-- ==== Sys2Proof/Machine/FrameTransfer.lean ====
section
/-! DEFINITION. Sys2Proof/Machine/FrameTransfer.lean: the plane writes, `DISPLAY_IMAGE`, `CLEAR_DISPLAY` and `FILL_BLACK`
(42_frame_transfer.md). -/

namespace Sys2Proof.Machine

/-- The counter reseed before a plane's data (rule R144) or a pixel access (rules R175, R177). -/
def seedCounters (xb yr : Nat) (s : State) : Flow :=
  (group s.cfg.proto.setRamXCounter [lo xb] s).bind fun s => group s.cfg.proto.setRamYCounter [lo yr, hi yr] s

/-- `RAMV_p ← 1` (rule R145). -/
def markWritten (p : Plane) (s : State) : State :=
  match p with
  | .bw => s.setRamv true s.stat.ramvRed
  | .red => s.setRamv s.stat.ramvBw true

/-- `writePlane(p, buf)` (rules R141, R145). DESIGN CHOICE (assumption 24): `TB` keeps the flipped plane afterwards, where U1 calls its
content between operations any value; nothing reads it before the next plane write. -/
def writePlane (p : Plane) (buf : List Byte) (s : State) : Flow :=
  (((seedCounters 0 (s.cfg.height - 1) s).bind
    fun s => sendCommand (writeCode s.cfg.proto p) (s.setTb (flip s.cfg buf))).bind
    fun s => sendDataBlock s.tb (planeBytes s.cfg) s).bind
    fun s => .cont (markWritten p s)

/-- The BW plane, then the RED plane (rule R147). -/
def writeFrame (bw red : List Byte) (s : State) : Flow :=
  (writePlane .bw bw s).bind (writePlane .red red)

/-- The host buffer of a plane, or its default fill (rule R147). -/
def planeSource (c : Params) (op : Option HostOp) (present : Bool) (p : Plane) : List Byte :=
  match present, p, op with
  | true, .bw, some o => o.imgBw
  | true, .red, some o => o.imgRed
  | _, .bw, _ => fill (planeBytes c) fillWhite
  | _, .red, _ => fill (planeBytes c) fillNoRed

/-- A full-frame operation (rules R148 to R150, R152): `NOT_BEGUN`, then `SEQ_VIOL`, then both planes. -/
def frameBody (bw red : List Byte) (s : State) : State :=
  requireBegun (fun s => (writeFrame bw red (noteSequence (notReady s) s)).finish 0#32) s

/-- Whether the buffers beside the current word fit its presence bits (rule R81). -/
def currentImageFits (bwP redP : Bool) (s : State) : Bool :=
  match s.fetch with
  | some op => imageFits s.cfg op bwP redP
  | none => !bwP && !redP

/-- `DISPLAY_IMAGE` (rule R148). A present buffer of another length makes the word illegal (rules R81, R249). The buffers are
those the host issued with the word (rule R70). -/
def execDisplayImage (bwP redP : Bool) (s : State) : Host.Outcome State Fault Refusal :=
  .next (if currentImageFits bwP redP s then
      enterOp (frameBody (planeSource s.cfg s.fetch bwP .bw) (planeSource s.cfg s.fetch redP .red)) s
    else refuse .illegalOp s)

/-- `CLEAR_DISPLAY` (rule R149): an all-white frame. -/
def execClearDisplay (s : State) : Host.Outcome State Fault Refusal :=
  hostOp (frameBody (fill (planeBytes s.cfg) fillWhite) (fill (planeBytes s.cfg) fillNoRed)) s

/-- `FILL_BLACK` (rule R150): an all-black frame. -/
def execFillBlack (s : State) : Host.Outcome State Fault Refusal :=
  hostOp (frameBody (fill (planeBytes s.cfg) fillBlackByte) (fill (planeBytes s.cfg) fillNoRed)) s

end Sys2Proof.Machine
end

---+---

[Exercise directions]: Only the lines from the one holding "those the host" to the end of the material are wanted, each transcribed exactly.

[Task answer]:
those the host issued with the word (rule R70). -/
def execDisplayImage (bwP redP : Bool) (s : State) : Host.Outcome State Fault Refusal :=
  .next (if currentImageFits bwP redP s then
      enterOp (frameBody (planeSource s.cfg s.fetch bwP .bw) (planeSource s.cfg s.fetch redP .red)) s
    else refuse .illegalOp s)

/-- `CLEAR_DISPLAY` (rule R149): an all-white frame. -/
def execClearDisplay (s : State) : Host.Outcome State Fault Refusal :=
  hostOp (frameBody (fill (planeBytes s.cfg) fillWhite) (fill (planeBytes s.cfg) fillNoRed)) s

/-- `FILL_BLACK` (rule R150): an all-black frame. -/
def execFillBlack (s : State) : Host.Outcome State Fault Refusal :=
  hostOp (frameBody (fill (planeBytes s.cfg) fillBlackByte) (fill (planeBytes s.cfg) fillNoRed)) s

end Sys2Proof.Machine
end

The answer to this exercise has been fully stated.